Attachment: delsarte_bound.py.gz

dimpase commented 12 years ago

Description changed:

--- 
+++ 
@@ -2,6 +2,6 @@

 See the attached prototype implementation for details.

-One obstacle for this to work well in big dimensions is a lack of arbitrary precision LP solver backend available in Sage. This is (almost - i.e. the corresponding ticket is still not 100% ready, as reviewers think) taken care of by #12533, which is a dependence for this ticket.
+One obstacle for this to work well in big dimensions is a lack of arbitrary precision LP solver backend available in Sage. This is  taken care of by #12533, which is a dependence for this ticket.

-
+Apply [this patch](https://github.com/sagemath/sage-prod/files/10654716/12418_delsart_bounds.patch.gz)
ppurka commented 11 years ago
comment:12

I think the Krawtchouk polynomial could be computed explicitly by not making repeated calls to binomial. This should speed it up. I have something like this in mind:

def Krawtchouk2(n,q,l,i):
    # Use the expression in equation (55) of MacWilliams & Sloane, pg 151
    # We write jth term = some_factor * (j-1)th term
    kraw = jth_term = (q-1)**l * binomial(n, l) # j=0
    for j in range(1,l+1):
        jth_term *= -q*(l-j+1)*(i-j+1)/((q-1)*j*(n-j+1))
        kraw += jth_term
    return kraw

n,q,l,i = 10,8,7,5
timeit('Krawtchouk2(n,q,l,i)')
timeit('Krawtchouk (n,q,l,i)')
print Krawtchouk2(n,q,l,i) == Krawtchouk(n,q,l,i)
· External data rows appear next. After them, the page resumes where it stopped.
-- ==== Sys2Proof/Machine/Events.lean ====
section
/-! DEFINITION. The rows of the compare events, the planner, the scan engine and the deadlines. Each ends with PWC's test for
DORMANT (R176). -/

namespace Sys2Proof.Machine

/-- START_EVENT (R112). -/
def execStartEvent (tuner : Tuner) (s : State) : Answer :=
  .next (s.powered fun s =>
    (s.takeEvent (.start tuner) fun e s => s.startDue State.trigger tuner e.time).dormantTest)

/-- STOP_EVENT (R113, R116). -/
def execStopEvent (tuner : Tuner) (s : State) : Answer :=
  .next (s.powered fun s =>
    (s.takeEvent (.stop tuner) fun e s => s.stopDue State.trigger tuner e.time).dormantTest)

/-- CONFIRM_EVENT (R115). -/
def execConfirmEvent (s : State) : Answer :=
  .next (s.powered fun s => (s.takeEvent .confirm fun e s => s.confirmDue State.trigger e.time).dormantTest)

/-- WARN_EVENT (R135). -/
def execWarnEvent (s : State) : Answer :=
  .next (s.powered fun s => (s.takeEvent .warn fun e s => s.warnDue e.time).dormantTest)

/-- WAKE_EVENT (R179). -/
def execWakeEvent (s : State) : Answer :=
  .next (s.powered fun s => (s.takeEvent .wake State.wakeFired).dormantTest)

/-- REPLAN_PUBLISH (R86). -/
def execReplanPublish (s : State) : Answer := .next (s.powered fun s => s.publish.dormantTest)

/-- SECTOR_READ_START (R157). -/
def execSectorReadStart (responses : List Byte) (s : State) : Answer :=
  .next (s.powered fun s => s.startSector responses)

/-- BUSY_WAIT_TIMEOUT (R157). -/
def execBusyWaitTimeout (s : State) : Answer := .next (s.powered State.busyTimeout)

/-- MIRROR_SECTOR_VERIFY (R18). -/
def execMirrorSectorVerify (data : List Byte) (s : State) : Answer :=
  .next (s.powered fun s =>
    s.finishSector .mirror fun x s => s.mirrorVerify State.trigger x (sectorData data))

/-- GUIDE_SECTOR_VERIFY (R39). -/
def execGuideSectorVerify (data : List Byte) (s : State) : Answer :=
  .next (s.powered fun s =>
    s.finishSector .guideVerify fun x s => s.guideVerify State.trigger x (sectorData data))

/-- GUIDE_SECTOR_SCAN (R41). -/
def execGuideSectorScan (data : List Byte) (s : State) : Answer :=
  .next (s.powered fun s =>
    s.finishSector .guideScan fun x s => s.guideScan State.trigger x (sectorData data))

/-- WRITE_DEADLINE_EXPIRY (R146). -/
def execWriteDeadlineExpiry (s : State) : Answer := .next (s.powered State.expireWrite)

/-- LEND_EXPIRY (R155). -/
def execLendExpiry (s : State) : Answer := .next (s.powered State.expireLend)

/-- WAKE_DEADLINE_EXPIRY (R179). -/
def execWakeDeadlineExpiry (s : State) : Answer := .next (s.powered fun s => s.wakeExpired.dormantTest)

/-- STANDBY_STATUS_POLL (R175). -/
def execStandbyStatusPoll (response : List Byte) (s : State) : Answer :=
  .next (s.powered fun s => s.standbyPoll response)

end Sys2Proof.Machine
end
625 loops, best of 3: 53.3 µs per loop
625 loops, best of 3: 205 µs per loop
True

I noticed that sage handles nonintegral components in the binomial, so the expression for the Krawtchouk already works with nonintegral n and x.

n,q,l,i = 10.6,8,7,5.4
#timeit('Krawtchouk3(n,q,l,i)')
timeit('Krawtchouk2(n,q,l,i)')
timeit('Krawtchouk (n,q,l,i)')
print Krawtchouk2(n,q,l,i) == Krawtchouk(n,q,l,i)
print Krawtchouk2(n,q,l,i), Krawtchouk(n,q,l,i)

625 loops, best of 3: 382 µs per loop
125 loops, best of 3: 4.74 ms per loop
False
93582.0160001147 93582.0159999999
ppurka commented 11 years ago
comment:13

Can you mention when it guarantees a weight spectrum? Would doing an ILP make it a proper weight spectrum?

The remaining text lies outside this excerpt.